ABOUT THIS EXERCISE:
For the entries that follow, say how many lines hold the string "blocking", with nothing else in the reply.

(Saved data entries)
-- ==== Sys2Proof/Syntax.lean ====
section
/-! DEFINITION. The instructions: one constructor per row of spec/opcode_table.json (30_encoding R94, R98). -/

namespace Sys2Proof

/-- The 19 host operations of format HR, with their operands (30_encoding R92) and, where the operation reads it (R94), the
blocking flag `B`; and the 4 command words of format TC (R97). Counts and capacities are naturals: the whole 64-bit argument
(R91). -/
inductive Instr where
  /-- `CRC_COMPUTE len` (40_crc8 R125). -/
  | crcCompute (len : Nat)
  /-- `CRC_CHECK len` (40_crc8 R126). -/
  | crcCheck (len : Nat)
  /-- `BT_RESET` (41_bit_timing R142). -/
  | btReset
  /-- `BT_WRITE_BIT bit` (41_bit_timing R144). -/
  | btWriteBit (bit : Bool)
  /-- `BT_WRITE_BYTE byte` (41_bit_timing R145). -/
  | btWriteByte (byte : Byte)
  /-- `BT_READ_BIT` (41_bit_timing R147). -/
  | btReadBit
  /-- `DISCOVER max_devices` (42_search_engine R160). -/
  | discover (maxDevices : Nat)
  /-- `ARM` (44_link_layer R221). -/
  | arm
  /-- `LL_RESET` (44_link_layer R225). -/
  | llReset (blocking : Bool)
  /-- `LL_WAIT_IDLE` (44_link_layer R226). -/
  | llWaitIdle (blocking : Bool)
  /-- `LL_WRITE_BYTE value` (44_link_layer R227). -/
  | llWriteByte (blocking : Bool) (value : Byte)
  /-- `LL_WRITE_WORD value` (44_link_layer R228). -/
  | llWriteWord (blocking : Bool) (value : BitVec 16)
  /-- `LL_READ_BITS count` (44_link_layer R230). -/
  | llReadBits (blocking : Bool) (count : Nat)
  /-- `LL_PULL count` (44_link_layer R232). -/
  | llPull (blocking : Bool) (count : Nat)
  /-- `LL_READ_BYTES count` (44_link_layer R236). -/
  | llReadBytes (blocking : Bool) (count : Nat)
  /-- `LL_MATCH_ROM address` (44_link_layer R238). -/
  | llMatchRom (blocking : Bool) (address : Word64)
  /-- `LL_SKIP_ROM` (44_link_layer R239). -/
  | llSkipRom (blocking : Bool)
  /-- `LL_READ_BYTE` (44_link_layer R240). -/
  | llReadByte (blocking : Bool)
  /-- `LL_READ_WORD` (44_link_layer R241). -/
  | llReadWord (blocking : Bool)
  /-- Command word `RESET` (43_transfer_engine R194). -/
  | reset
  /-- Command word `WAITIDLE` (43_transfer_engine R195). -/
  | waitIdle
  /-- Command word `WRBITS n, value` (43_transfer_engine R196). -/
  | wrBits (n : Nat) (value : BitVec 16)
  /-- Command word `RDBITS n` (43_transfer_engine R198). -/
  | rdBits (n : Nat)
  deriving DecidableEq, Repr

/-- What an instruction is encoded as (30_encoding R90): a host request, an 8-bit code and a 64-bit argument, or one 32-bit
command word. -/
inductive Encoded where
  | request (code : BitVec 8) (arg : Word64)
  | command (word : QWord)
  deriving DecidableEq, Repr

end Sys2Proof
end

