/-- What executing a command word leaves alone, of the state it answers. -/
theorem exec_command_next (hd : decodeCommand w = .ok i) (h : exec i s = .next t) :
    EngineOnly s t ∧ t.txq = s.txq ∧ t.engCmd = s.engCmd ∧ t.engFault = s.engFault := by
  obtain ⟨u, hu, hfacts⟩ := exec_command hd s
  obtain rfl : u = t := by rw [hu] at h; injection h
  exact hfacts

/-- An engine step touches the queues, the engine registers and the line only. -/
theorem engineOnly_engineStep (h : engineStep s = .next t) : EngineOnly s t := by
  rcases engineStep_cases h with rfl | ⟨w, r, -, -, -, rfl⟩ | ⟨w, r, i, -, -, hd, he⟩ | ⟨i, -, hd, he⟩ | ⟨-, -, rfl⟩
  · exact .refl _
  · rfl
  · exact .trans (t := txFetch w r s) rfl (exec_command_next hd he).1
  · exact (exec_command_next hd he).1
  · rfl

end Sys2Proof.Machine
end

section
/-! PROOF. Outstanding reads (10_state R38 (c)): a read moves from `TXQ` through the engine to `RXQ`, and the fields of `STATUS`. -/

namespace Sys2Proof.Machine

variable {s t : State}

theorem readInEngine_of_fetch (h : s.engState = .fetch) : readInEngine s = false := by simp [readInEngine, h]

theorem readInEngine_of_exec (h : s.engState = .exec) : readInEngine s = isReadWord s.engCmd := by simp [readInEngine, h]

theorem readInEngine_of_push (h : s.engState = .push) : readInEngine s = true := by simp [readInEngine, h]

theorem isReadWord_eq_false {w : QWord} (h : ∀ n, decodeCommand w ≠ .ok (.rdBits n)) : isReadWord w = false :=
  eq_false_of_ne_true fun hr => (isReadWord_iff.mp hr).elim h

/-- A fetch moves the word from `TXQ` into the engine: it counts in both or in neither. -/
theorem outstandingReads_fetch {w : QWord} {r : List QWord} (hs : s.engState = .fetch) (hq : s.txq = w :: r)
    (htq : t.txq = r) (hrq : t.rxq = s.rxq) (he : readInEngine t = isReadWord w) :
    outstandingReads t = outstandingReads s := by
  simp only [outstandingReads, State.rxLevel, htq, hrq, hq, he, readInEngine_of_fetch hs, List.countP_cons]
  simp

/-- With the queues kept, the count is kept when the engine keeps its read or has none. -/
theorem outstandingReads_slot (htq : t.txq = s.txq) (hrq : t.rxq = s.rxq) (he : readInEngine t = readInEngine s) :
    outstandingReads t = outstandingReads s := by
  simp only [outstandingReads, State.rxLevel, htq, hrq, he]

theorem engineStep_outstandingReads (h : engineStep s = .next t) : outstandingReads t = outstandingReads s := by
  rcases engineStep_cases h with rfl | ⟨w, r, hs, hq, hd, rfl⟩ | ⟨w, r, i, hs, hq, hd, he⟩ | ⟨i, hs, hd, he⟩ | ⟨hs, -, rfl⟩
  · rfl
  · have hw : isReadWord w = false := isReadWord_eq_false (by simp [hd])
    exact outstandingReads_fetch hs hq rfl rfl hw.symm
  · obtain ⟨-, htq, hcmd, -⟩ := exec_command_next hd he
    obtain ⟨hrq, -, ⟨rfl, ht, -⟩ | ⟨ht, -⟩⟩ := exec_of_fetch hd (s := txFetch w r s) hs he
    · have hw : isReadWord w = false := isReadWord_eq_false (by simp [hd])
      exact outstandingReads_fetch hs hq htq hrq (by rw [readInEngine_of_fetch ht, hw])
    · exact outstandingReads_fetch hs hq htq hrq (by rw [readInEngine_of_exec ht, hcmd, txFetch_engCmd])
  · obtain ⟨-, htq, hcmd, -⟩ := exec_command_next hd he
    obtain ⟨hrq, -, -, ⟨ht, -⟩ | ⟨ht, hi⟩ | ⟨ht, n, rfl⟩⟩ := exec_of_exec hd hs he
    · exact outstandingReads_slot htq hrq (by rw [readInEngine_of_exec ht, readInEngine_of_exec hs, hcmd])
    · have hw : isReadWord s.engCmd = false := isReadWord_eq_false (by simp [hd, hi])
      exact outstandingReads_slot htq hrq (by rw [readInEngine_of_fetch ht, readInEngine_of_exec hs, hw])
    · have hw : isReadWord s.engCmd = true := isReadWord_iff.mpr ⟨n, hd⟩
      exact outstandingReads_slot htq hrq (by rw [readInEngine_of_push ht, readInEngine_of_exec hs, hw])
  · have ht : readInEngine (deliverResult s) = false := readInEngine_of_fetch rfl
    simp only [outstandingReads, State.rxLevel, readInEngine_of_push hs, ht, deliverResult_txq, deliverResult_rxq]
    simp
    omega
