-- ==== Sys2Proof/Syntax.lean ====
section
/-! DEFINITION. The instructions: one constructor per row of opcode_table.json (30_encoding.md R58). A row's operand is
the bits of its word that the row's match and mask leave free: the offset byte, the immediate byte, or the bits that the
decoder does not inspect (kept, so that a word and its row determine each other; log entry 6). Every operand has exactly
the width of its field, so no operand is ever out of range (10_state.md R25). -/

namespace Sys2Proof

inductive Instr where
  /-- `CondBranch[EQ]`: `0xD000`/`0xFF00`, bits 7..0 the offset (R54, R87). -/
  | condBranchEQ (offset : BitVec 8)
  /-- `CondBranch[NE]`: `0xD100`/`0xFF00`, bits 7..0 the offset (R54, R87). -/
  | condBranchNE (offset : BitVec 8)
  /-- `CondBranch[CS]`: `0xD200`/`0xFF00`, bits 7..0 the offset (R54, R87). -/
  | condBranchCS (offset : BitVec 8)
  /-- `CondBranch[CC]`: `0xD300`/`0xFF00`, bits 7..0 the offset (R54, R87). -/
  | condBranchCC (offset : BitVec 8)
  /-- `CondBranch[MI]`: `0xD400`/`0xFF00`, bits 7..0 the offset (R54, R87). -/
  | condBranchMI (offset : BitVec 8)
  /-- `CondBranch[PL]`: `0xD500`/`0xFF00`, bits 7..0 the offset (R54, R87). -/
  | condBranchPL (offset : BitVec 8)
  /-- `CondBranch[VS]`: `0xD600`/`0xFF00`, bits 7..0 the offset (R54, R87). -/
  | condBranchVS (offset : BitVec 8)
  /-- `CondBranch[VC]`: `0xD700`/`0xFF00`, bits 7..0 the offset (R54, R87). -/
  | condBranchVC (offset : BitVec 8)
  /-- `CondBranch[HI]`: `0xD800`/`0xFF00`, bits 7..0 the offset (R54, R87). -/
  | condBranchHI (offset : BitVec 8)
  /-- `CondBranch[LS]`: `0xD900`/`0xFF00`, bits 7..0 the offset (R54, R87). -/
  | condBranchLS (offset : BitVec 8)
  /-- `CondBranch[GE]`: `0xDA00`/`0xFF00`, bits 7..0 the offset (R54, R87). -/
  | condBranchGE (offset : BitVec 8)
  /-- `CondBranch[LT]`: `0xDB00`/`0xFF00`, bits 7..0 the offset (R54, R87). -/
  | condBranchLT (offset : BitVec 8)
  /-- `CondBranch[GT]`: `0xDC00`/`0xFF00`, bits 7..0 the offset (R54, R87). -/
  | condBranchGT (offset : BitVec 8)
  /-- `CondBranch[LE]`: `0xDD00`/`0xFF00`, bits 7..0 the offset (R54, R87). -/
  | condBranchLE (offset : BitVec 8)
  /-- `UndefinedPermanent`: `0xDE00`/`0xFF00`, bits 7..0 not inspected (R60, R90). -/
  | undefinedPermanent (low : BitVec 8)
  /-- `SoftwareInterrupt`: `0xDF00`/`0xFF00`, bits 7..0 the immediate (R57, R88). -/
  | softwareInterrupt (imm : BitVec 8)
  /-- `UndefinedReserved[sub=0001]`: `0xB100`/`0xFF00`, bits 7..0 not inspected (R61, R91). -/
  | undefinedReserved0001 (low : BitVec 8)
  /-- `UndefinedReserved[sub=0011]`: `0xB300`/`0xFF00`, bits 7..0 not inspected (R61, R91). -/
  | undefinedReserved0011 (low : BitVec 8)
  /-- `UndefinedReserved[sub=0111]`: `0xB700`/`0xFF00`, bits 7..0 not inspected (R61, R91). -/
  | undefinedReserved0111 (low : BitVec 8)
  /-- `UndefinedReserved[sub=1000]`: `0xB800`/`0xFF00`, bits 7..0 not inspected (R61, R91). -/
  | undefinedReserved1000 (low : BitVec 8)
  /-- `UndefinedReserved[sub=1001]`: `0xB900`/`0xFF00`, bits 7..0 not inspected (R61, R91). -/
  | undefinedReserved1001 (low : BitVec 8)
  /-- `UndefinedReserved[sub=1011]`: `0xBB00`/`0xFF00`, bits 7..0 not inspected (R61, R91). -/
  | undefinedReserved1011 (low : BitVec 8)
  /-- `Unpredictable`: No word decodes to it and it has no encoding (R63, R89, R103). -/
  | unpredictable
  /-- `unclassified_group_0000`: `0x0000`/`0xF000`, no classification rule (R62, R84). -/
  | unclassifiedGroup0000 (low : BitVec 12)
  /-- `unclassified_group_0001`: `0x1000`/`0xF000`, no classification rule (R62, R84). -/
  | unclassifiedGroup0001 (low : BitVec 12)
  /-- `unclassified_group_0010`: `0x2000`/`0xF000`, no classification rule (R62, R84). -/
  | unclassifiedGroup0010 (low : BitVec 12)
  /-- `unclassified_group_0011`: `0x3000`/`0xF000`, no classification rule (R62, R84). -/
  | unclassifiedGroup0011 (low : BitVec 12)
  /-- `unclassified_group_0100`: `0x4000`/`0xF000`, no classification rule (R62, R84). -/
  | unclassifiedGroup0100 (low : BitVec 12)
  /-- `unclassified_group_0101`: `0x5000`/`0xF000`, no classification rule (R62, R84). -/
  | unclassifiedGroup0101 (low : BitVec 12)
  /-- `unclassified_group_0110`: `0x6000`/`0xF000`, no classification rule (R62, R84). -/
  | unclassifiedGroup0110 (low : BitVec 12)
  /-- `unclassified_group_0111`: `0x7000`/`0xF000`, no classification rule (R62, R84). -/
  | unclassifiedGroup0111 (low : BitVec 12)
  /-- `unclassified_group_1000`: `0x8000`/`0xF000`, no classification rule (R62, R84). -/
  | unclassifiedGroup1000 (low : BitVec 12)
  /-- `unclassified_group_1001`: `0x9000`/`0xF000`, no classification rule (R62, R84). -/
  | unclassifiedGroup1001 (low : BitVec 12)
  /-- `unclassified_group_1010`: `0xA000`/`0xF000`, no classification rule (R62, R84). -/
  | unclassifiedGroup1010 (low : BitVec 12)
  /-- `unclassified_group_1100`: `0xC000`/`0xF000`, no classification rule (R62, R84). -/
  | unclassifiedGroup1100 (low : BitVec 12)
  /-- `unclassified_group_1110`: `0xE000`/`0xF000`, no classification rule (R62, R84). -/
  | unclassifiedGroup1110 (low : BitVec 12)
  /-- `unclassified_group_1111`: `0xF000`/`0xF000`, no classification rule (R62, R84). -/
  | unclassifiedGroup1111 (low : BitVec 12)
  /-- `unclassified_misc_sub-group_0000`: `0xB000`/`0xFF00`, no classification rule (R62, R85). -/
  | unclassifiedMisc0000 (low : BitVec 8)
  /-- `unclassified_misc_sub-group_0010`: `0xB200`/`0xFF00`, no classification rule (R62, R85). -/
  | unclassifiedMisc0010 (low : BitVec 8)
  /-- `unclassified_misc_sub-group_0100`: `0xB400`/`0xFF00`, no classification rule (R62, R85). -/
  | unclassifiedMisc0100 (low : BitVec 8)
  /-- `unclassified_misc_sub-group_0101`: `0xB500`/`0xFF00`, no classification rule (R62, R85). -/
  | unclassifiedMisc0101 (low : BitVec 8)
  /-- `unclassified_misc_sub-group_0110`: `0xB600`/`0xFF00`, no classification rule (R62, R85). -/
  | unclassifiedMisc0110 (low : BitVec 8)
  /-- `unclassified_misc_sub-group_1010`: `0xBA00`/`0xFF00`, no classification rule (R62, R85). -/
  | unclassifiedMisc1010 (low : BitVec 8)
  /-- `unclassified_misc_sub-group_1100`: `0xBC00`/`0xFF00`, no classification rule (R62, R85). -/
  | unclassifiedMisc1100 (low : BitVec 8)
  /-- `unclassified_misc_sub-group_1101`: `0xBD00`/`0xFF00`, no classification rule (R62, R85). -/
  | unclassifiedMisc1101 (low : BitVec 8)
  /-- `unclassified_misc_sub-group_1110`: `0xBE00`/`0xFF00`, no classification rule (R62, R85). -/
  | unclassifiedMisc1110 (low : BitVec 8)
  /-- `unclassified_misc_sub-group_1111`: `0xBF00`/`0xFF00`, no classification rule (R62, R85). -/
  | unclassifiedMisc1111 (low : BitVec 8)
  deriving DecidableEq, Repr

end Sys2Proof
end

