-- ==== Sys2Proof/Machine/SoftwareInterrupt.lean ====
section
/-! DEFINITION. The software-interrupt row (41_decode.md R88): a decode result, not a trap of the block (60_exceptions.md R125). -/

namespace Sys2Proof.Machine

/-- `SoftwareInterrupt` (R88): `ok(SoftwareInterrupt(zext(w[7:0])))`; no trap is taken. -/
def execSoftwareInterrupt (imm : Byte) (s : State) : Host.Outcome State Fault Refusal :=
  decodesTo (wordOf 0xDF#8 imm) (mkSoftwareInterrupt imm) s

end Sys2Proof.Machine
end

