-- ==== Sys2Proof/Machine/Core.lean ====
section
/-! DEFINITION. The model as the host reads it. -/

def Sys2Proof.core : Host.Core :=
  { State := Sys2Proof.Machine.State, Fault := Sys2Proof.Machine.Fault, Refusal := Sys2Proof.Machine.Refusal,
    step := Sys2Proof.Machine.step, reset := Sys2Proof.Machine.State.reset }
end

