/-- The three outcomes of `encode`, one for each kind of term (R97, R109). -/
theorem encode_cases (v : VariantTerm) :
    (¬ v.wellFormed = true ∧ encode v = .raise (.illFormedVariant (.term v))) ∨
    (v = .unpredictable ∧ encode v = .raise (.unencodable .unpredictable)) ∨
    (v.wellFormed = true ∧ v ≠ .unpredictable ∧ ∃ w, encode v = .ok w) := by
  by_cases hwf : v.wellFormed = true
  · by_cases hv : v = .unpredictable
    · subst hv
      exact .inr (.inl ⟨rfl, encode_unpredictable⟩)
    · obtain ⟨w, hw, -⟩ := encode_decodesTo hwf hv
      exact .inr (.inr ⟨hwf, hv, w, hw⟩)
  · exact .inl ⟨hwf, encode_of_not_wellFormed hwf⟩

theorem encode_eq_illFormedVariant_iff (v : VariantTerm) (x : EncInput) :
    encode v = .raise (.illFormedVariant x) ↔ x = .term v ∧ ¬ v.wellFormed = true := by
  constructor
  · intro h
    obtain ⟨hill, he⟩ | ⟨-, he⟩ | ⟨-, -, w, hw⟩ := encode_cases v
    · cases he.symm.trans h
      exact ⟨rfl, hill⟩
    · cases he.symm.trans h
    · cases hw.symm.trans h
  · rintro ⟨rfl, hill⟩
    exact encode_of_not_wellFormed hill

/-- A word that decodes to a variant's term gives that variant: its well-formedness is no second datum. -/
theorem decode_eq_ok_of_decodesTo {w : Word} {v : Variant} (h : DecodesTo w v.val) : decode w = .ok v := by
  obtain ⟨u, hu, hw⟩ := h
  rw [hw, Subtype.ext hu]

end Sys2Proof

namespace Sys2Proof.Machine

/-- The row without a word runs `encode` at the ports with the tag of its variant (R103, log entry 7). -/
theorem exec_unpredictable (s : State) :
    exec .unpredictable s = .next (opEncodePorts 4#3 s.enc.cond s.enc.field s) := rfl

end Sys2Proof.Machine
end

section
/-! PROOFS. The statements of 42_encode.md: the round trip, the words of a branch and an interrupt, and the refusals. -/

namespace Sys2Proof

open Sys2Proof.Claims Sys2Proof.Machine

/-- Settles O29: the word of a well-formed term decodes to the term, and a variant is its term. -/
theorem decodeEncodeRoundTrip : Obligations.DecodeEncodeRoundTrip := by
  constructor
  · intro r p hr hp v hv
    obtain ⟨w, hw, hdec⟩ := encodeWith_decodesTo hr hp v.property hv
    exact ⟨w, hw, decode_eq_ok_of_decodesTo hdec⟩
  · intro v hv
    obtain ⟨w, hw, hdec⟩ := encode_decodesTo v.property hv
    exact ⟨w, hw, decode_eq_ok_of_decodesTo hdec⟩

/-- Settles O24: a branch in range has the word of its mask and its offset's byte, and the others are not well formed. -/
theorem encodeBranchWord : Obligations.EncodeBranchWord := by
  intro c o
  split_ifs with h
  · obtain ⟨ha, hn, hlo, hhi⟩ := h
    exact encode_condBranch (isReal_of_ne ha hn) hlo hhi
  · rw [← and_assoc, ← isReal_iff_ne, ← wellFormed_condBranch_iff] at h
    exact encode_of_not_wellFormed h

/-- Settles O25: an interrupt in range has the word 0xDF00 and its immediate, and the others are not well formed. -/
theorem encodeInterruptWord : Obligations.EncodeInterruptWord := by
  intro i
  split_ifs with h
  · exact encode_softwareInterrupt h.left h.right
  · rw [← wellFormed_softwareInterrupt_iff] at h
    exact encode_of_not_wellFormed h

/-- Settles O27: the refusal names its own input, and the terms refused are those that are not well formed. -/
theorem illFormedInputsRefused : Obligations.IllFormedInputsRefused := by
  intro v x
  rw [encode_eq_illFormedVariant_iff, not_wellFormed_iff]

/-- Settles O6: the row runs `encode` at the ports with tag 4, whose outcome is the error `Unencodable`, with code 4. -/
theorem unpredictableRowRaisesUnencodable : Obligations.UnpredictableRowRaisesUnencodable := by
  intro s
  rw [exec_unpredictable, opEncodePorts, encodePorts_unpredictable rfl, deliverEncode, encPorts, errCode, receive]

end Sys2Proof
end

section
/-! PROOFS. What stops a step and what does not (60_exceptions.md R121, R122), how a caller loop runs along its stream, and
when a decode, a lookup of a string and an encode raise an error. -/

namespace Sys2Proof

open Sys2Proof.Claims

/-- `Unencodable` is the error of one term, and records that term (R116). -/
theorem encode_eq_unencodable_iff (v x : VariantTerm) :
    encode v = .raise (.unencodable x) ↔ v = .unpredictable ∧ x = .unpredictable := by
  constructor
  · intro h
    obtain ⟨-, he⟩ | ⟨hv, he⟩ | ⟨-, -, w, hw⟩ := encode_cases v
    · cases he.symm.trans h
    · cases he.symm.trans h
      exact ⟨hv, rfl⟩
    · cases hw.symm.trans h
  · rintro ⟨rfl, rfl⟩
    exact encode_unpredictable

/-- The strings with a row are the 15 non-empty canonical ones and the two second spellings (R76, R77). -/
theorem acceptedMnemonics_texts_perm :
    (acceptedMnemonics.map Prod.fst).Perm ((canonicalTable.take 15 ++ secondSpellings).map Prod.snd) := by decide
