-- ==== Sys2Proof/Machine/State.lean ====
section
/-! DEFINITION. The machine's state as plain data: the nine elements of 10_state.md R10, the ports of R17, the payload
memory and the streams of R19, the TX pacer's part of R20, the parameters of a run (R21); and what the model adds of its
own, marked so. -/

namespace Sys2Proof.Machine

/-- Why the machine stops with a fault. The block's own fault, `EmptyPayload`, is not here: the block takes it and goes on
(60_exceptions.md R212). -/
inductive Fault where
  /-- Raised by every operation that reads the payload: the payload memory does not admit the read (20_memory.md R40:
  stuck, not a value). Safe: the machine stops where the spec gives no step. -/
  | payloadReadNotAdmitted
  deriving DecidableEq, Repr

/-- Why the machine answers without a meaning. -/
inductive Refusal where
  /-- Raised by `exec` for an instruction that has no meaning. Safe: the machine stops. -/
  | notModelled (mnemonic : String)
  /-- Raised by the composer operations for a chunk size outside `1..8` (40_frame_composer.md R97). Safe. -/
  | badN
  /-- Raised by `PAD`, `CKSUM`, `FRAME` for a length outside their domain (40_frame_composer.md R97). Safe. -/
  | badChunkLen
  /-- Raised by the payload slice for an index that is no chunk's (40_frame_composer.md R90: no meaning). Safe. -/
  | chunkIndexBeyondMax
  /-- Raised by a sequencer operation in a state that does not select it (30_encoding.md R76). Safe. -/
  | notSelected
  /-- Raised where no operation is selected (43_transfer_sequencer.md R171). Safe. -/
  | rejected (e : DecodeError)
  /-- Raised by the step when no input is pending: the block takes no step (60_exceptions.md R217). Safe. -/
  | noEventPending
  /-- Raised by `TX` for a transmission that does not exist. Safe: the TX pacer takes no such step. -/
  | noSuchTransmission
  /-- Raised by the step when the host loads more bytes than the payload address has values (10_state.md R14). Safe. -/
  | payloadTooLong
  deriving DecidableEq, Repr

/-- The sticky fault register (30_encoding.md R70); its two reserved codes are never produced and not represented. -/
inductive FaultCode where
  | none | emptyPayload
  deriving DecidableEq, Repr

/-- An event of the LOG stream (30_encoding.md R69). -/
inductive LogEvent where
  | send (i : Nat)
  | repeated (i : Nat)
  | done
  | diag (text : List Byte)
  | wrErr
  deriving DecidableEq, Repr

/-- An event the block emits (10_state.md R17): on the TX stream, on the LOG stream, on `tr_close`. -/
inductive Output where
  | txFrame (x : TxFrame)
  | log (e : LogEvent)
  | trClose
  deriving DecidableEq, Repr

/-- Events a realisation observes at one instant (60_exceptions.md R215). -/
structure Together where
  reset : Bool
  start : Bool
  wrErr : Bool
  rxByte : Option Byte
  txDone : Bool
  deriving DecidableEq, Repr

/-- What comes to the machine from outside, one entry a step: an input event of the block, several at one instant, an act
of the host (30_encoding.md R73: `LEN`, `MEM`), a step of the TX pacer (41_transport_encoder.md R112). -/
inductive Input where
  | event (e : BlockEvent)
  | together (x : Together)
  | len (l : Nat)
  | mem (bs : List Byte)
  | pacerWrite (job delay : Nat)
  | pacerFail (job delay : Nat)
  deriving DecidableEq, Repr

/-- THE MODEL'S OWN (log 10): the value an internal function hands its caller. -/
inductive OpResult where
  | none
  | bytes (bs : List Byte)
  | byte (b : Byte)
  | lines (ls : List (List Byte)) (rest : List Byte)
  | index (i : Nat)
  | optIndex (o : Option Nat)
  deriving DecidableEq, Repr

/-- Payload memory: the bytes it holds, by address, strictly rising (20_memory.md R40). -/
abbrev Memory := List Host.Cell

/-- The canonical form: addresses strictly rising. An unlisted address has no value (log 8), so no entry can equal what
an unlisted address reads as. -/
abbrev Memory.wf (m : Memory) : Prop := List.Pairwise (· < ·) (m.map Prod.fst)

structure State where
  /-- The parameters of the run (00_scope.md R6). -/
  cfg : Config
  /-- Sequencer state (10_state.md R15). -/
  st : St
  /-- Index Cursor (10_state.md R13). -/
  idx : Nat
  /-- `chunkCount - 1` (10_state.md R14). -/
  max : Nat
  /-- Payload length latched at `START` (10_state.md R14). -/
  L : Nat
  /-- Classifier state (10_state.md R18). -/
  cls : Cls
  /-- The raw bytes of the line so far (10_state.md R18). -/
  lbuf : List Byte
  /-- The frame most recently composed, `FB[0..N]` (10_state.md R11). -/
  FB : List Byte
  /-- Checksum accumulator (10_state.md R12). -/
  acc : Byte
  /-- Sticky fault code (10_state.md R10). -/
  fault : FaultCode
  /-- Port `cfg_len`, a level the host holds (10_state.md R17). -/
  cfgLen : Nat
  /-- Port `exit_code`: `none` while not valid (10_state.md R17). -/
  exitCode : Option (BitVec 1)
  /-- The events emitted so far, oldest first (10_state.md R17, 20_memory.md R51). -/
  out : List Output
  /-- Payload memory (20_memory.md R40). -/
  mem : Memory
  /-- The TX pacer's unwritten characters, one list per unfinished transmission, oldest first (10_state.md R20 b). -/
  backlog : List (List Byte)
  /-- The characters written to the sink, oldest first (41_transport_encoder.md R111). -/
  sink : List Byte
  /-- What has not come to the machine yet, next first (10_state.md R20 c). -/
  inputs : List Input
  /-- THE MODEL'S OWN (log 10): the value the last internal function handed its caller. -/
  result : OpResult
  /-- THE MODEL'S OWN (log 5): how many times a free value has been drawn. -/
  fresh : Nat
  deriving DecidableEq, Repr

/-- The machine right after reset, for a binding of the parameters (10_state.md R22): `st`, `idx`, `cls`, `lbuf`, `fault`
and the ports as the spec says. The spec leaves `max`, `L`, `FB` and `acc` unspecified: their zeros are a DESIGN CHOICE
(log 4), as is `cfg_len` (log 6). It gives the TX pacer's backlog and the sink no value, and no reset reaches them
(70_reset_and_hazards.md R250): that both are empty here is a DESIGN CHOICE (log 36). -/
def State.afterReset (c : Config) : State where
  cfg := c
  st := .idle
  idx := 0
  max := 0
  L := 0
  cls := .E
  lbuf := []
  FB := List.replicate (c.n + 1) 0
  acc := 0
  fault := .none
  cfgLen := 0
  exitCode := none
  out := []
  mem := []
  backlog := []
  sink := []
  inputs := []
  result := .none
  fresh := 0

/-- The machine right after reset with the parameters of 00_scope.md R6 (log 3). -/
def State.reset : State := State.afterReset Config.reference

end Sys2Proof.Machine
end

TASK SOLUTION:
12